Financial costs are a major concern in the healthcare system, with medical billing and coding playing a key role in facilitating transactions and financing procedures. Billing involves filing claims with insurance companies and requires scrutiny of clinical summaries and electronic health records to correctly match diagnoses, prescriptions, and procedures to standardized codes. Accuracy in assigning International Classification of Diseases (ICD) codes is critical to proper reimbursement of care. Incorrect codes waste time and resources, and cause administrative and financial problems for hospitals, insurance companies and patients.
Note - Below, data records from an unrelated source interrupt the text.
-- ==== Sys2Proof/Laws/State.lean ====
section
/-! SUPPORT. The state's small lemmas: what each update of the state leaves alone, what a register, a field, a core or a byte reads after a
write of it or of another, and a register write or read of this device past its checks. -/

namespace Sys2Proof.Machine

/-! ## What `wr` leaves alone -/

@[simp] theorem State.wr_pending (s : State) (a v : Nat) : (s.wr a v).pending = s.pending := rfl
@[simp] theorem State.wr_capture (s : State) (a v : Nat) : (s.wr a v).capture = s.capture := rfl
@[simp] theorem State.wr_wbuf (s : State) (a v : Nat) : (s.wr a v).wbuf = s.wbuf := rfl
@[simp] theorem State.wr_mem (s : State) (a v : Nat) : (s.wr a v).mem = s.mem := rfl
@[simp] theorem State.wr_ecc (s : State) (a v : Nat) : (s.wr a v).ecc = s.ecc := rfl
@[simp] theorem State.wr_blockKey (s : State) (a v : Nat) : (s.wr a v).blockKey = s.blockKey := rfl
@[simp] theorem State.wr_keyGen (s : State) (a v : Nat) : (s.wr a v).keyGen = s.keyGen := rfl
@[simp] theorem State.wr_resp (s : State) (a v : Nat) : (s.wr a v).resp = s.resp := rfl
@[simp] theorem State.wr_pins (s : State) (a v : Nat) : (s.wr a v).pins = s.pins := rfl
@[simp] theorem State.wr_route (s : State) (a v : Nat) : (s.wr a v).route = s.route := rfl
@[simp] theorem State.wr_time (s : State) (a v : Nat) : (s.wr a v).time = s.time := rfl
@[simp] theorem State.wr_lock (s : State) (a v : Nat) : (s.wr a v).lock = s.lock := rfl
@[simp] theorem State.wr_sched (s : State) (a v : Nat) : (s.wr a v).sched = s.sched := rfl
@[simp] theorem State.wr_cores (s : State) (a v : Nat) : (s.wr a v).cores = s.cores := rfl
@[simp] theorem State.wr_claims (s : State) (a v : Nat) : (s.wr a v).claims = s.claims := rfl
@[simp] theorem State.wr_engines (s : State) (a v : Nat) : (s.wr a v).engines = s.engines := rfl
@[simp] theorem State.wr_rings (s : State) (a v : Nat) : (s.wr a v).rings = s.rings := rfl
@[simp] theorem State.wr_chans (s : State) (a v : Nat) : (s.wr a v).chans = s.chans := rfl
@[simp] theorem State.wr_sends (s : State) (a v : Nat) : (s.wr a v).sends = s.sends := rfl
@[simp] theorem State.wr_notes (s : State) (a v : Nat) : (s.wr a v).notes = s.notes := rfl
@[simp] theorem State.wr_notesOut (s : State) (a v : Nat) : (s.wr a v).notesOut = s.notesOut := rfl
@[simp] theorem State.wr_interrupts (s : State) (a v : Nat) : (s.wr a v).interrupts = s.interrupts := rfl
@[simp] theorem State.wr_intake (s : State) (a v : Nat) : (s.wr a v).intake = s.intake := rfl
@[simp] theorem State.wr_datagrams (s : State) (a v : Nat) : (s.wr a v).datagrams = s.datagrams := rfl
@[simp] theorem State.wr_tx (s : State) (a v : Nat) : (s.wr a v).tx = s.tx := rfl
@[simp] theorem State.wr_subs (s : State) (a v : Nat) : (s.wr a v).subs = s.subs := rfl
@[simp] theorem State.wr_caks (s : State) (a v : Nat) : (s.wr a v).caks = s.caks := rfl
@[simp] theorem State.wr_train (s : State) (a v : Nat) : (s.wr a v).train = s.train := rfl
@[simp] theorem State.wr_fleet (s : State) (a v : Nat) : (s.wr a v).fleet = s.fleet := rfl
@[simp] theorem State.wr_boot (s : State) (a v : Nat) : (s.wr a v).boot = s.boot := rfl
@[simp] theorem State.wr_fuses (s : State) (a v : Nat) : (s.wr a v).fuses = s.fuses := rfl
@[simp] theorem State.wr_sec (s : State) (a v : Nat) : (s.wr a v).sec = s.sec := rfl
@[simp] theorem State.wr_power (s : State) (a v : Nat) : (s.wr a v).power = s.power := rfl
@[simp] theorem State.wr_events (s : State) (a v : Nat) : (s.wr a v).events = s.events := rfl
@[simp] theorem State.wr_lastRec (s : State) (a v : Nat) : (s.wr a v).lastRec = s.lastRec := rfl
@[simp] theorem State.wr_fatalNew (s : State) (a v : Nat) : (s.wr a v).fatalNew = s.fatalNew := rfl
@[simp] theorem State.wr_free (s : State) (a v : Nat) : (s.wr a v).free = s.free := rfl
@[simp] theorem State.wr_aqFail (s : State) (a v : Nat) : (s.wr a v).aqFail = s.aqFail := rfl
@[simp] theorem State.wr_remotes (s : State) (a v : Nat) : (s.wr a v).remotes = s.remotes := rfl
@[simp] theorem State.wr_turn (s : State) (a v : Nat) : (s.wr a v).turn = s.turn := rfl
@[simp] theorem State.wr_hbmCache (s : State) (a v : Nat) : (s.wr a v).hbmCache = s.hbmCache := rfl
@[simp] theorem State.wr_net (s : State) (a v : Nat) : (s.wr a v).net = s.net := rfl
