-- ==== Sys2Proof/Laws/KeepsTile.lean ====
section
/-! SUPPORT. What each definition keeps (Laws/Keeps.lean): the tiller's queues, the tile units and the tile instructions. -/

namespace Sys2Proof.Machine

variable {s0 s t : State}

theorem keeps_modCore {c f} (h : Keeps s0 s) : Keeps s0 (State.modCore s c f) := by
  unfold State.modCore
  repeat' first
    | with_reducible assumption | with_reducible apply keeps_setCore

theorem keeps_syncQueues {c} (h : Keeps s0 s) : Keeps s0 (State.syncQueues s c) := by
  unfold State.syncQueues
  repeat' first
    | with_reducible assumption | with_reducible apply keeps_wr

theorem keeps_unitRd {a n} (h : Keeps s0 s) : Keeps s0 (State.unitRd s a n).2 := by
  unfold State.unitRd
  repeat' first
    | with_reducible assumption | with_reducible apply keeps_basinRd | with_reducible apply keeps_uncorrectable
    | (with_reducible apply keeps_of_snd; with_reducible assumption) | split

theorem keeps_readBtab {c t1 useK} (h : Keeps s0 s) : Keeps s0 (State.readBtab s c t1 useK).2 := by
  unfold State.readBtab
  repeat' first
    | with_reducible assumption | with_reducible apply keeps_unitRd | (with_reducible apply keeps_of_snd; with_reducible assumption) | split

theorem keeps_trapEvent {c first st} (h : Keeps s0 s) : Keeps s0 (State.trapEvent s c first st) := by
  unfold State.trapEvent
  repeat' first
    | with_reducible assumption | with_reducible apply keeps_post | split

theorem keeps_checkBarge {c a i accepts echk} (h : Keeps s0 s) : Keeps s0 (State.checkBarge s c a i accepts echk).2 := by
  unfold State.checkBarge
  repeat' first
    | with_reducible assumption | with_reducible apply keeps_unitRd | with_reducible apply keeps_post | with_reducible apply keeps_uncorrectable
    | with_reducible apply keeps_bump | (with_reducible apply keeps_of_snd; with_reducible assumption)
    | (extract_lets +onlyGivenNames x; have q := fun a => x a; clear q; subst x) | (extract_lets +onlyGivenNames x; clear_value x) | split

theorem keeps_checkBarges {c a accepts echk ix} (h : Keeps s0 s) : Keeps s0 (State.checkBarges s c a accepts echk ix).2 := by
  unfold State.checkBarges
  repeat' first
    | with_reducible assumption | with_reducible apply keeps_checkBarge | intro _ _ _ | with_reducible apply keeps_foldl_snd

theorem keeps_checkOpnd {c o rows k accepts echk} (h : Keeps s0 s) : Keeps s0 (State.checkOpnd s c o rows k accepts echk).2 := by
  unfold State.checkOpnd
  repeat' first
    | with_reducible assumption | with_reducible apply keeps_checkBarges | with_reducible apply keeps_unitRd | intro _ _ _
    | with_reducible apply keeps_foldl_snd | split

theorem keeps_loseRows {c base n} (h : Keeps s0 s) : Keeps s0 (State.loseRows s c base n) :=
  keeps_free (keeps_modCore (f := fun k => { k with acc := (List.range n).foldl (fun a i =>
    accPut a (base + i) (BitVec.ofNat 128 (Config.freeBits (s.free + i)))) k.acc }) h)

theorem keeps_tileWork {c e t1 a b cbase} (h : Keeps s0 s) : Keeps s0 (State.tileWork s c e t1 a b cbase).2.2 := by
  unfold State.tileWork
  generalize s.selected c e t1 = x
  obtain ⟨⟨m, n, k⟩, sm, sn, sk⟩ := x
  dsimp only
  have h1 := keeps_checkOpnd (c := c) (o := a) (rows := sm) (k := k) (accepts := fmtOk (t1.f0 24 2) a.kind) (echk := natBit 18 t1.w0.toNat) h
  generalize s.checkOpnd c a sm k (fmtOk (t1.f0 24 2) a.kind) (natBit 18 t1.w0.toNat) = x at h1 ⊢
  obtain ⟨st1, s1⟩ := x
  dsimp only at h1 ⊢
  have h2 := keeps_checkOpnd (c := c) (o := b) (rows := sn) (k := k) (accepts := fmtOk (t1.f0 24 2) b.kind) (echk := natBit 18 t1.w0.toNat) h1
  generalize s1.checkOpnd c b sn k (fmtOk (t1.f0 24 2) b.kind) (natBit 18 t1.w0.toNat) = x at h2 ⊢
  obtain ⟨st2, s2⟩ := x
  dsimp only at h2 ⊢
  generalize (if st1 = stOK then st2 else if st2 = stOK then st1 else stWorst st1 st2) = st
  split
  · exact keeps_loseRows h2
  · generalize (if natBit 23 t1.w0.toNat = true then _ else _ : Run) = r
    have h3 := keeps_bump (a := CO_CNT_OVERRANGE c) (n := r.overs) (keeps_bump (a := CO_CNT_REFRAME c) (n := r.reframes)
      (keeps_modCore (c := c) (f := fun x => { x with acc := r.acc }) h2))
    split <;> exact h3

theorem keeps_gemmList {c e st0 first empty i done x8} (h : Keeps s0 s) : Keeps s0 (State.gemmList s c e st0 first empty i done x8).2 := by
  fun_induction State.gemmList s c e st0 first empty i done x8
  repeat' first
    | with_reducible assumption | with_reducible apply keeps_trapEvent | with_reducible apply keeps_unitRd | with_reducible apply keeps_modCore
    | with_reducible apply keeps_tileWork | (with_reducible apply keeps_of_snd; with_reducible assumption)
    | (with_reducible apply keeps_of_snd_snd; with_reducible assumption) | apply_assumption

theorem keeps_gemmPl {c e} (h : Keeps s0 s) : Keeps s0 (State.gemmPl s c e).2 := by
  unfold State.gemmPl
  repeat' first
    | with_reducible assumption | with_reducible apply keeps_gemmList | (extract_lets +onlyGivenNames x; clear_value x) | split
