-- ==== Sys2Proof/Laws/KeepsKeeper.lean ====
section
/-! SUPPORT. What each definition keeps (Laws/Keeps.lean): the Keeper: security, start-up, power, self-test, registers. -/

namespace Sys2Proof.Machine

variable {s0 s t : State}

theorem keeps_setPhase {n} (h : Keeps s0 s) : Keeps s0 (State.setPhase s n) := by
  unfold State.setPhase
  repeat' first
    | with_reducible exact keeps_other (by with_reducible assumption)

theorem keeps_execResonatorSettled (h : Keeps s0 s) : nextAnd (execResonatorSettled s) (Keeps s0) := by
  unfold execResonatorSettled
  repeat' first
    | with_reducible assumption | with_reducible apply nextAnd_next | with_reducible apply keeps_setPhase | split

theorem keeps_railsOff (h : Keeps s0 s) : Keeps s0 (State.railsOff s) := by
  unfold State.railsOff
  repeat' first
    | with_reducible exact keeps_other (by with_reducible assumption)

theorem keeps_random (h : Keeps s0 s) : Keeps s0 (State.random s).2 := by
  unfold State.random
  repeat' first
    | with_reducible assumption | (with_reducible apply keeps_other; first | with_reducible apply keeps_draw)

theorem keeps_newNonce (h : Keeps s0 s) : Keeps s0 (State.newNonce s) := by
  unfold State.newNonce
  repeat' first
    | with_reducible assumption | with_reducible apply keeps_random | with_reducible apply keeps_wrWide

/-- The registers of a part after reset are in canonical form. -/
theorem spWf_reset_regs (p : PartCode) : spWf 0#32 (State.resetOf p).regs = true := by cases p <;> decide +kernel

/-- The memory after reset is in canonical form. -/
theorem memory_wf_reset : Memory.wf State.reset.mem = true := rfl

theorem keeps_deviceReset {hold fatalNew} (h : Keeps s0 s) : Keeps s0 (State.deviceReset s hold fatalNew) := by
  unfold State.deviceReset
  extract_lets mram testing valid r _ _ _ z z1 z2 z3 z4
  have hz : Keeps s0 z := by
    refine ⟨h.pending, fun w => ?_, h.rollback, h.revoked, h.fused, h.free⟩
    exact ⟨spWf_reset_regs _, rfl, spWf_filter _ (h.canon w).2.2.1, rfl, rfl, rfl, rfl, rfl, rfl, rfl, rfl, rfl, rfl, rfl, rfl⟩
  clear_value z
  have h1 : Keeps s0 z1 := keeps_syncFatal (keeps_wf hz)
  have h2 : Keeps s0 z2 := keeps_wf (keeps_wf h1)
  have h3 : Keeps s0 z3 := keeps_wf (keeps_wf h2)
  have h4 : Keeps s0 z4 := by
    refine keeps_newNonce ?_
    split
    · exact keeps_wf h3
    · exact h3
  exact keeps_recapture h4

theorem keeps_fatalReset {hold cls detail source} (h : Keeps s0 s) : Keeps s0 (State.fatalReset s hold cls detail source) := by
  unfold State.fatalReset
  repeat' first
    | with_reducible assumption | with_reducible apply keeps_fatalSlot | with_reducible apply keeps_deviceReset

theorem keeps_execThermalTrip {jmax hmax above105Ms} (h : Keeps s0 s) : nextAnd (execThermalTrip jmax hmax above105Ms s) (Keeps s0) := by
  unfold execThermalTrip
  repeat' first
    | with_reducible assumption | with_reducible apply nextAnd_next | with_reducible apply keeps_railsOff | with_reducible apply keeps_fatalReset
    | with_reducible exact keeps_other (by with_reducible assumption)
    | (extract_lets +onlyGivenNames x; refine keeps_cut (s0 := s0) (x := x) ?_ (fun h => ?_); rotate_left; clear_value x; rotate_right; subst x)
    | (extract_lets +onlyGivenNames x; clear_value x) | split

theorem keeps_syncSlice {t1} (h : Keeps s0 s) : Keeps s0 (State.syncSlice s t1) := by
  unfold State.syncSlice
  repeat' first
    | with_reducible assumption | with_reducible apply keeps_wf

theorem keeps_writeRecord {t1} (h : Keeps s0 s) : Keeps s0 (State.writeRecord s t1) := by
  unfold State.writeRecord
  repeat' first
    | with_reducible assumption | with_reducible apply keeps_draw | with_reducible apply keeps_wrWide | with_reducible apply keeps_setBytes

theorem keeps_setSoft {l} (h : Keeps s0 s) : Keeps s0 (State.setSoft s l) := by
  unfold State.setSoft
  repeat' first
    | with_reducible apply keeps_wf | with_reducible exact keeps_fuses_same (by with_reducible assumption) rfl rfl rfl

theorem keeps_addSoft {l} (h : Keeps s0 s) : Keeps s0 (State.addSoft s l) := by
  unfold State.addSoft
  repeat' first
    | with_reducible assumption | with_reducible apply keeps_setSoft | with_reducible apply keeps_post
    | (extract_lets +onlyGivenNames x; refine keeps_cut (s0 := s0) (x := x) ?_ (fun h => ?_); rotate_left; clear_value x; rotate_right; subst x)
    | (extract_lets +onlyGivenNames x; clear_value x) | split

theorem keeps_setStage {n} (h : Keeps s0 s) : Keeps s0 (State.setStage s n) := by
  unfold State.setStage
  repeat' first
    | with_reducible assumption | with_reducible apply keeps_wf

theorem keeps_setAuth {a} (h : Keeps s0 s) : Keeps s0 (State.setAuth s a) := by
  unfold State.setAuth
  repeat' first
    | with_reducible apply keeps_wf | with_reducible apply keeps_wb | with_reducible exact keeps_other (by with_reducible assumption)
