theorem keeps_holdLock {d l} (h : Keeps s0 s) : Keeps s0 (State.holdLock s d l) := by
  unfold State.holdLock
  extract_lets was x1 x2 holds limit x3 x4 k x5 x6 _ x7
  have h2 : Keeps s0 x2 := keeps_wf (keeps_bumpF (keeps_wf h))
  have h4 : Keeps s0 x4 := keeps_setVote (keeps_setLockSt (keeps_wrWide (keeps_postSev h2)))
  have h5 : Keeps s0 x5 := keeps_other h4
  have h6 : Keeps s0 x6 := by
    show Keeps s0 (ite _ _ (ite _ _ _))
    split
    · exact keeps_rerun (keeps_wb h5)
    split
    · exact keeps_rerun h5
    · exact h5
  refine keeps_lockReport (keeps_noteTimeLost (keeps_sendLease ?_))
  show Keeps s0 (ite _ _ _)
  split
  · exact keeps_other h6
  · exact h6

theorem keeps_execServingSlotStart {port} (h : Keeps s0 s) : nextAnd (execServingSlotStart port s) (Keeps s0) := by
  unfold execServingSlotStart
  repeat' first
    | with_reducible assumption | with_reducible apply nextAnd_next | with_reducible apply keeps_setPort | with_reducible apply keeps_slotRing
    | (extract_lets +onlyGivenNames x; refine keeps_cut (s0 := s0) (x := x) ?_ (fun h => ?_); rotate_left; clear_value x; rotate_right; subst x)
    | intro _ _ _ | (extract_lets +onlyGivenNames x; clear_value x) | with_reducible apply keeps_foldl_snd | split

theorem keeps_execNop {ring index} (h : Keeps s0 s) : nextAnd (execNop ring index s) (Keeps s0) := by
  unfold execNop
  repeat' first
    | with_reducible assumption | with_reducible apply nextAnd_next | with_reducible apply keeps_ringComplete | split

theorem keeps_ringConfig {r d} (h : Keeps s0 s) : Keeps s0 (State.ringConfig s r d) := by
  unfold State.ringConfig
  repeat' first
    | with_reducible assumption | with_reducible apply keeps_ringComplete | with_reducible apply keeps_keeperReads | with_reducible apply keeps_configList
    | with_reducible apply keeps_ringStart | with_reducible apply keeps_bind | (with_reducible apply keeps_of_snd_snd; with_reducible assumption)
    | intro _ _ _ | intro _ _ | (extract_lets +onlyGivenNames x; clear_value x) | with_reducible apply keeps_foldl | split

theorem keeps_execConfig {ring index} (h : Keeps s0 s) : nextAnd (execConfig ring index s) (Keeps s0) := by
  unfold execConfig
  repeat' first
    | with_reducible assumption | with_reducible apply nextAnd_next | with_reducible apply keeps_ringConfig | split

theorem keeps_respond {p h1 data} (h : Keeps s0 s) : Keeps s0 (State.respond s p h1 data) := by
  unfold State.respond
  repeat' first
    | with_reducible assumption | with_reducible apply keeps_sendDatagram | intro _ _ _ | (extract_lets +onlyGivenNames x; clear_value x)
    | with_reducible apply keeps_foldl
Manual medical coding is a labor-intensive and error-prone process that creates additional administrative burden and inconvenience for hospitals, insurance companies, and patients. To simplify the process, clinical records are often processed to automatically identify and extract clinical concepts and corresponding ICD codes. Deep learning and natural language processing techniques have shown promise in a variety of tasks but applying them to medical coding has been challenging. Accurate coding requires a deep understanding of medical terminology, context, and guidelines that may be difficult to capture with traditional deep learning methods. Although deep learning shows promise in healthcare, its specific impact on ICD coding is not fully understood, and translating scalable deep learning methods into practical improvements in ICD coding remains a challenge. Evaluating deep learning models under the scenarios of real-world coding and comparing them to established practice is critical to determining their true effectiveness. In this work, we address the automation of ICD coding by highlighting pitfalls and contrasting different perspectives. We investigated automatic ICD coding using baseline machine learning models, with a focus on identifying ICD-9 codes in discharge notes from Medical Information Mart for Intensive Care (MIMIC) database. A thorough evaluation of different models and approaches is crucial to avoid over-reliance on any method. Our findings show that simpler methods can achieve comparable results to deep learning models while still requiring fewer computational resources.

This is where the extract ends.